L'analyse factorielle multiple (AFM) permet de faire de l'ordination à partir de plusieurs tableaux simultanément, que ces tableaux soient traités comme une ACP ou comme une AFC. Vous devez avoir assimilé la partie sur l'AFM du module 8 du cours de science des données biologiques 2. Ce projet correspond au template https://github.com/BioDataScience-Course/B08Ia_mfa. Il est distribué sous licence CC BY-NC-SA 4.0.
Les jeux de données utilisés (alps_birds.csv, alps_meto.csv) proviennent du package {ade4} et sont initialement regroupés dans atlas sous forme d'une liste de tableaux. Le script R/import.R en extrait les différents tableaux nécessaires à vos analyses. Le travail a déjà été fait pour vous et vos donné&es sont prêtes dans le dossier data. La page pour l'ensemble des données est accessible ici : ?ade4::atlas.
Ce projet, individuel et cadré, vous permettra de démontrer que vous avez acquis les compétences suivantes :
- réaliser une analyse factorielle multiple
- interpréter les résultats d'une analyse factorielle multiple
Complétez le document Quarto birds_mfa.qmd.

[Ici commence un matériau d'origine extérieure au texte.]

-- ==== Sys2Proof/Machine/Ops.lean ====
section
/-! DEFINITION. The shared operations over registers and memory: general registers, the two ways to advance (spec
00_scope R7), address translation (20_memory R68), physical and logical accesses (R85), the control registers and the
TLB (47_control), taking an exception (60_exceptions R258), its return (47_control R239) and the reset step (70_reset
R290). -/

namespace Sys2Proof.Machine

/-- What a step answers. -/
abbrev StepOutcome := Host.Outcome State Fault Refusal

/-- How an instruction is abandoned before its end: it raises an exception, or the model stops (00_scope R7, R9). -/
inductive Stop where
  | raise (e : Exc)
  | fault (f : Fault)
  | refuse (r : Refusal)
deriving DecidableEq, Repr

/-! ## General registers -/

/-- Read `x[r]`: register 0 is always zero (10_state R22). -/
def State.gpr (s : State) (r : Reg) : Word :=
  if r = 0#5 then 0#32 else s.regs[r.toNat]'r.isLt

/-- Write `x[r] <- v`: a write to register 0 is discarded (10_state R22). -/
def State.setGpr (s : State) (r : Reg) (v : Word) : State :=
  { s with regs := if r = 0#5 then s.regs else s.regs.set r.toNat v r.isLt }

/-- Write HI and LO together (44_multiply_divide R195 to R198). -/
def State.setHiLo (s : State) (hi lo : Word) : State := { s with hi := hi, lo := lo }

/-! ## Advancing -/

/-- `AdvanceSeq()` (00_scope R7). -/
def State.advanceSeq (s : State) : State := { s with pc := s.npc, npc := s.npc + 4#32, ds := false }

/-- `AdvanceBranch(taken, target)` (00_scope R7): the instruction at the old `npc` is the delay slot. -/
def State.advanceBranch (s : State) (taken : Bool) (target : Word) : State :=
  { s with pc := s.npc, npc := if taken then target else s.npc + 4#32, ds := true }

/-! ## Exceptions -/

/-- The value written to `Cause.ExcCode` (60_exceptions R252). -/
def Exc.code (p : Params) : Exc → ExcCode
  | .interrupt => 0#5
  | .tlbMiss _ => 1#5
  | .syscall => p.excSyscall
  | .breakpoint => p.excBreak
  | .policyTrap code => code

/-- `BadVaddr` after an exception: only a TLB miss writes it (60_exceptions R258, R268). -/
def Exc.badVaddr (old : Word) : Exc → Word
  | .tlbMiss va => va
  | .interrupt | .syscall | .breakpoint | .policyTrap _ => old

/-- The push of the interrupt-enable stack: IEo <- IEp, IEp <- IEc, IEc <- 0; the old IEo is lost (10_state R34). -/
def Status.push (sr : Status) : Status := { ieo := sr.iep, iep := sr.iec, iec := false }

/-- The pop of the interrupt-enable stack by RFE: IEc <- IEp, IEp <- IEo, IEo unchanged (10_state R34, D20). -/
def Status.pop (sr : Status) : Status := { ieo := sr.ieo, iep := sr.ieo, iec := sr.iep }

/-- Which address goes to EPC: the instruction's own, or the jump or branch before it when it is in a delay slot
(60_exceptions R257). -/
def State.restartPc (s : State) : Word := if s.ds then s.pc - 4#32 else s.pc

/-- Taking an exception: `ExceptionEntry(E)` of 60_exceptions R258. Everything else is unchanged. -/
def State.enterException (s : State) (e : Exc) : State :=
  { s with
    epc := s.restartPc
    cause := { bd := s.ds, excCode := e.code s.params }
    badVaddr := e.badVaddr s.badVaddr
    sr := s.sr.push
    pc := exceptionVector
    npc := exceptionVector + 4#32
    ds := false }

/-- What RFE does to the status register (47_control R239); it does not change `pc`. -/
def State.popStatus (s : State) : State := { s with sr := s.sr.pop }

/-- The reset step (70_reset R290): IEc is cleared, the stack is not pushed, everything else keeps its value. -/
def State.resetStep (s : State) : State :=
  { s with sr := { s.sr with iec := false }, pc := resetVector, npc := resetVector + 4#32, ds := false }

/-- The outcome of an instruction that ended with `r` in the state `s` before it: its next state, or the exception it
raised, taken from `s` itself so that the instruction has no effect (60_exceptions R259), or the stop. -/
def settle (s : State) (r : Except Stop State) : StepOutcome :=
  match r with
  | .ok t => .next t
  | .error (.raise e) => .next (s.enterException e)
  | .error (.fault f) => .fault f
  | .error (.refuse x) => .refused x

/-! ## External signals -/

/-- The signals sampled by this step; both are 0 once the list is used up (10_state R41; log 11). -/
def State.input (s : State) : Input := s.inputs.headD { reset := false, irq := false }

/-- The state with this step's signals consumed. -/
def State.dropInput (s : State) : State := { s with inputs := s.inputs.tail }

/-! ## Free values -/

/-- The free value this step draws next (00_scope R7 `any32`). -/
def State.any32 (s : State) : Word := Config.any32 s.draws

/-- The state after `n` draws. -/
def State.drawn (s : State) (n : Nat) : State := { s with draws := s.draws + n }

/-! ## Memory as a list in one form -/

/-- The entry of a list of keyed values. -/
def lookupKey {α : Type} : List (Nat × α) → Nat → Option α
  | [], _ => none
  | (k, v) :: rest, a => if a = k then some v else lookupKey rest a

/-- Put a value at a key, keeping the keys strictly rising. -/
def insertKey {α : Type} : List (Nat × α) → Nat → α → List (Nat × α)
  | [], a, x => [(a, x)]
  | (k, v) :: rest, a, x =>
    if a < k then (a, x) :: (k, v) :: rest
    else if a = k then (a, x) :: rest
    else (k, v) :: insertKey rest a x

/-- Whether every key of the list lies above `lo` and the keys rise strictly. -/
def risingFrom {α : Type} : Nat → List (Nat × α) → Bool
  | _, [] => true
  | lo, (k, _) :: rest => decide (lo ≤ k) && risingFrom (k + 1) rest

/-- The canonical form of memory: addresses strictly rising, each below 2^32 (log 6). An unlisted address has no value
of memory's own, so no entry can repeat one. -/
def Memory.wf (m : Memory) : Bool := risingFrom 0 m && m.all fun c => decide (c.1 < 2 ^ 32)

/-- The byte of RAM or ROM at a physical address: what was last written there, or the free power-on content (93 A15;
log 6). -/
def Memory.byteAt (m : Memory) (pa : Word) : Byte := (lookupKey m pa.toNat).getD (Config.powerOnByte pa.toNat)

/-- Write one byte. -/
def Memory.setByte (m : Memory) (pa : Word) (b : Byte) : Memory := insertKey m pa.toNat b

/-- Write bytes at rising addresses from `pa` on. -/
def Memory.setBytes (m : Memory) (pa : Word) : List Byte → Memory
  | [] => m
  | b :: rest => Memory.setBytes (m.setByte pa b) (pa + 1#32) rest

/-- The number of bytes of an access (20_memory R65). -/
def Size.bytes : Size → Nat
  | .byte => 1
  | .half => 2
  | .word => 4

/-- The bytes of an access in the order memory stores them, least significant first (20_memory R61). -/
def Size.split (sz : Size) (v : Word) : List Byte :=
  match sz with
  | .byte => [byteOf v 0]
  | .half => [byteOf v 0, byteOf v 1]
  | .word => bytesOfWord v

/-- The low `8n` bits of a word, for an access of `n` bytes. -/
def Size.truncate (sz : Size) (v : Word) : Word :=
  match sz with
  | .byte => (v.setWidth 8).setWidth 32
  | .half => (v.setWidth 16).setWidth 32
  | .word => v

/-- The little-endian value of the bytes of memory from `pa` on, zero-extended (20_memory R61, R85). -/
def Memory.value (m : Memory) (pa : Word) : Size → Word
  | .byte => wordOfBytes (m.byteAt pa) 0#8 0#8 0#8
  | .half => wordOfBytes (m.byteAt pa) (m.byteAt (pa + 1#32)) 0#8 0#8
  | .word => wordOfBytes (m.byteAt pa) (m.byteAt (pa + 1#32)) (m.byteAt (pa + 2#32)) (m.byteAt (pa + 3#32))

/-! ## The physical map -/

/-- The aligned physical word an address lies in. -/
def wordIndexOf (pa : Word) : WordIndex := pa.extractLsb' 2 30

/-- Whether a region holds a word. -/
def regionHolds (r : Region) (i : WordIndex) : Bool := decide (r.first.toNat ≤ i.toNat ∧ i.toNat ≤ r.last.toNat)

/-- PhysMap (20_memory R78): what the platform has at a physical address, `none` where it has nothing. -/
def kindAt (p : Params) (pa : Word) : Option PhysKind :=
  (p.physMap.find? fun r => regionHolds r (wordIndexOf pa)).map Region.kind

/-- Under STRICT_CACHE a store makes a word stale that was fetched through a cached segment before (D11). -/
def markStale (log : FetchLog) (i : Nat) : FetchLog :=
  match lookupKey log i with
  | some _ => insertKey log i true
  | none => log

/-- The fetch log after a store at a physical address (D11). -/
def State.fetchedAfterStore (s : State) (pa : Word) : FetchLog :=
  if s.params.strictCache then markStale s.fetched (wordIndexOf pa).toNat else s.fetched

/-- `PhysRead(pa, n)` (20_memory R85, R78, D12): RAM and ROM give their bytes, a device a free value, nothing a fault.
The state comes back because a device read draws. -/
def physRead (s : State) (pa : Word) (sz : Size) : Except Stop (Word × State) :=
  match kindAt s.params pa with
  | none => .error (.fault (.unpopulatedPhysicalAddress pa))
  | some .ram => .ok (s.mem.value pa sz, s)
  | some .rom => .ok (s.mem.value pa sz, s)
  | some .device => .ok (sz.truncate s.any32, s.drawn 1)

/-- `PhysWrite(pa, n, v)` (20_memory R85, R78, D12): RAM takes the bytes, ROM keeps its own (log 8), a device write is an
output, nothing is a fault. -/
def physWrite (s : State) (pa : Word) (sz : Size) (v : Word) : Except Stop State :=
  match kindAt s.params pa with
  | none => .error (.fault (.unpopulatedPhysicalAddress pa))
  | some .ram => .ok { s with mem := s.mem.setBytes pa (sz.split v), fetched := s.fetchedAfterStore pa }
  | some .rom => .ok { s with fetched := s.fetchedAfterStore pa }
  | some .device =>
    .ok { s with outputs := { pa := pa, size := sz, value := sz.truncate v } :: s.outputs, fetched := s.fetchedAfterStore pa }

/-- `PhysWrite` of single bytes at rising addresses from `pa` on (40_load_store R151, R152). -/
def physWriteBytes (s : State) (pa : Word) : List Byte → Except Stop State
  | [] => .ok s
  | b :: rest =>
    match physWrite s pa .byte (b.setWidth 32) with
    | .ok t => physWriteBytes t (pa + 1#32) rest
    | .error e => .error e

/-! ## Translation and logical accesses -/

/-- Whether a logical address lies in kseg0 or kseg1, 0x80000000 to 0xBFFFFFFF (20_memory R67, R68). -/
def inUnmappedSegment (va : Word) : Bool := va.extractLsb' 29 3 == 0b100#3 || va.extractLsb' 29 3 == 0b101#3

/-- Whether an access at a logical address goes through a cache: everywhere but in kseg1 (20_memory R67, R75). -/
def inCachedSegment (va : Word) : Bool := va.extractLsb' 29 3 != 0b101#3

/-- The TLB entry examined for a logical address: the one at index `va[17:12]` (20_memory R68, R70). -/
def State.tlbEntryFor (s : State) (va : Word) : TlbEntry :=
  s.tlb[(va.extractLsb' 12 6).toNat]'(va.extractLsb' 12 6).isLt

/-- `Translate` (20_memory R68): the physical address, or `none` for a TLB miss. It is the same for fetch, load and
store. -/
def State.lookup (s : State) (va : Word) : Option Word :=
  if inUnmappedSegment va then some ((va.extractLsb' 0 29).setWidth 32)
  else
    let e := s.tlbEntryFor va
    if e.lo.v && e.hi.vpn == va.extractLsb' 12 20 then some (e.lo.pfn ++ va.extractLsb' 0 12) else none

/-- `Translate`, raising `TLBMiss(va)` where it fails (20_memory R68, R71). -/
def translate (s : State) (va : Word) : Except Stop Word :=
  match s.lookup va with
  | some pa => .ok pa
  | none => .error (.raise (.tlbMiss va))

/-- `MemRead(addr, n)` (20_memory R85). Under STRICT_CACHE too, a load through one segment reads what a store through
another wrote: 93 A19 names the parameter for it and gives no strict behaviour. DESIGN CHOICE, unsafe (log 19). -/
def memRead (s : State) (addr : Word) (sz : Size) : Except Stop (Word × State) :=
  match translate s addr with
  | .ok pa => physRead s pa sz
  | .error e => .error e

/-- `MemWrite(addr, n, v)` (20_memory R85). -/
def memWrite (s : State) (addr : Word) (sz : Size) (v : Word) : Except Stop State :=
  match translate s addr with
  | .ok pa => physWrite s pa sz v
  | .error e => .error e

/-- An address with its low two bits cleared: the aligned word that holds it. -/
def wordBase (a : Word) : Word := a &&& 0xFFFFFFFC#32

/-- The aligned word that holds a logical address, after one translation, of the address itself (40_load_store R149,
R150). -/
def readWordAround (s : State) (addr : Word) : Except Stop (Word × State) :=
  match translate s addr with
  | .ok pa => physRead s (wordBase pa) .word
  | .error e => .error e

/-- Write bytes into the aligned word that holds a logical address, the first at offset `k` in it, after one translation
of the address itself (40_load_store R151, R152). -/
def writeBytesAround (s : State) (addr : Word) (k : Nat) (bytes : List Byte) : Except Stop State :=
  match translate s addr with
  | .ok pa => physWriteBytes s (wordBase pa + BitVec.ofNat 32 k) bytes
  | .error e => .error e

/-! ## Control registers and the TLB -/

/-- A one-bit field of a register. -/
def bit (b : Bool) : BitVec 1 := BitVec.ofBool b

/-- EntryLo as MFC0 reads it: PFN in bits 31..12, V in bit 9, the others 0 (10_state R31, 47_control R235). -/
def EntryLo.word (e : EntryLo) : Word := e.pfn ++ 0#2 ++ bit e.v ++ 0#9

/-- EntryHi as MFC0 reads it: VPN in bits 31..12, the others 0 (10_state R33, 47_control R235). -/
def EntryHi.word (e : EntryHi) : Word := e.vpn ++ 0#12

/-- SR as MFC0 reads it: IEo, IEp, IEc in bits 4, 2, 0, the others 0 (10_state R34, 47_control R235). -/
def Status.word (sr : Status) : Word := 0#27 ++ bit sr.ieo ++ 0#1 ++ bit sr.iep ++ 0#1 ++ bit sr.iec

/-- Cause as MFC0 reads it: BD in bit 31, ExcCode in bits 6..2, the others 0 (10_state R35, 47_control R235). -/
def Cause.word (c : Cause) : Word := bit c.bd ++ 0#24 ++ c.excCode ++ 0#2

/-- Index as MFC0 reads it: bit 31 is 0, Index in bits 13..8, and the bits named x, 30..14 and 7..0, those of a drawn
value (10_state R30, 47_control R235, D13). -/
def indexWord (index : BitVec 6) (any : Word) : Word := 0#1 ++ any.extractLsb' 14 17 ++ index ++ any.extractLsb' 0 8

/-- What MFC0 reads from control register `c` (47_control R235). Reading Index draws a value for its x bits. -/
def readControl (s : State) (c : Reg) : Except Stop (Word × State) :=
  match c.toNat with
  | 0  => .ok (indexWord s.index s.any32, s.drawn 1)
  | 2  => .ok (s.entryLo.word, s)
  | 9  => .ok (s.badVaddr, s)
  | 10 => .ok (s.entryHi.word, s)
  | 12 => .ok (s.sr.word, s)
  | 13 => .ok (s.cause.word, s)
  | 14 => .ok (s.epc, s)
  | _  => .error (.refuse (.undefinedControlRegister c))

/-- A write to a register that only hardware is documented to write (D13): refused, or made under CREG_POLICY. -/
def writeReadOnly (s : State) (c : Reg) (t : State) : Except Stop State :=
  match s.params.creg with
  | .refuse => .error (.refuse (.readOnlyControlRegister c))
  | .writable => .ok t

/-- What MTC0 of the value `v` does to control register `c` (47_control R236). -/
def writeControl (s : State) (c : Reg) (v : Word) : Except Stop State :=
  match c.toNat with
  | 0  => .ok { s with index := v.extractLsb' 8 6 }
  | 2  => .ok { s with entryLo := { pfn := v.extractLsb' 12 20, v := v.getLsbD 9 } }
  | 9  => writeReadOnly s c { s with badVaddr := v }
  | 10 => .ok { s with entryHi := { vpn := v.extractLsb' 12 20 } }
  | 12 => .ok { s with sr := { ieo := v.getLsbD 4, iep := v.getLsbD 2, iec := v.getLsbD 0 } }
  | 13 => writeReadOnly s c { s with cause := { bd := v.getLsbD 31, excCode := v.extractLsb' 2 5 } }
  | 14 => writeReadOnly s c { s with epc := v }
  | _  => .error (.refuse (.undefinedControlRegister c))

/-- The TLB entry that Index names. -/
def State.indexedEntry (s : State) : TlbEntry := s.tlb[s.index.toNat]'s.index.isLt

/-- What TLBR does: the entry that Index names is copied into EntryHi and EntryLo (47_control R237). -/
def State.readTlb (s : State) : State := { s with entryHi := s.indexedEntry.hi, entryLo := s.indexedEntry.lo }

/-- What TLBWI does: EntryHi and EntryLo are copied into the entry that Index names (47_control R238). -/
def State.writeTlb (s : State) : State :=
  { s with tlb := s.tlb.set s.index.toNat { hi := s.entryHi, lo := s.entryLo } s.index.isLt }

end Sys2Proof.Machine
end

Faites un "Rendu" de ce document en HTML à la fin pour vérifier que tout fonctionne bien (à ce stade de votre formation, laisser des erreurs qui empêchent la compilation du document Quarto en HTML est considéré comme une erreur grave et ne nous permet donc pas d'attribuer des points au projet). Utilisez les tests à disposition dans l'onglet "Construire" -> bouton "Construire tout" pour détecter vos erreurs. Vérifiez également que le dernier commit a bien été pushé sur GitHub avant la deadline.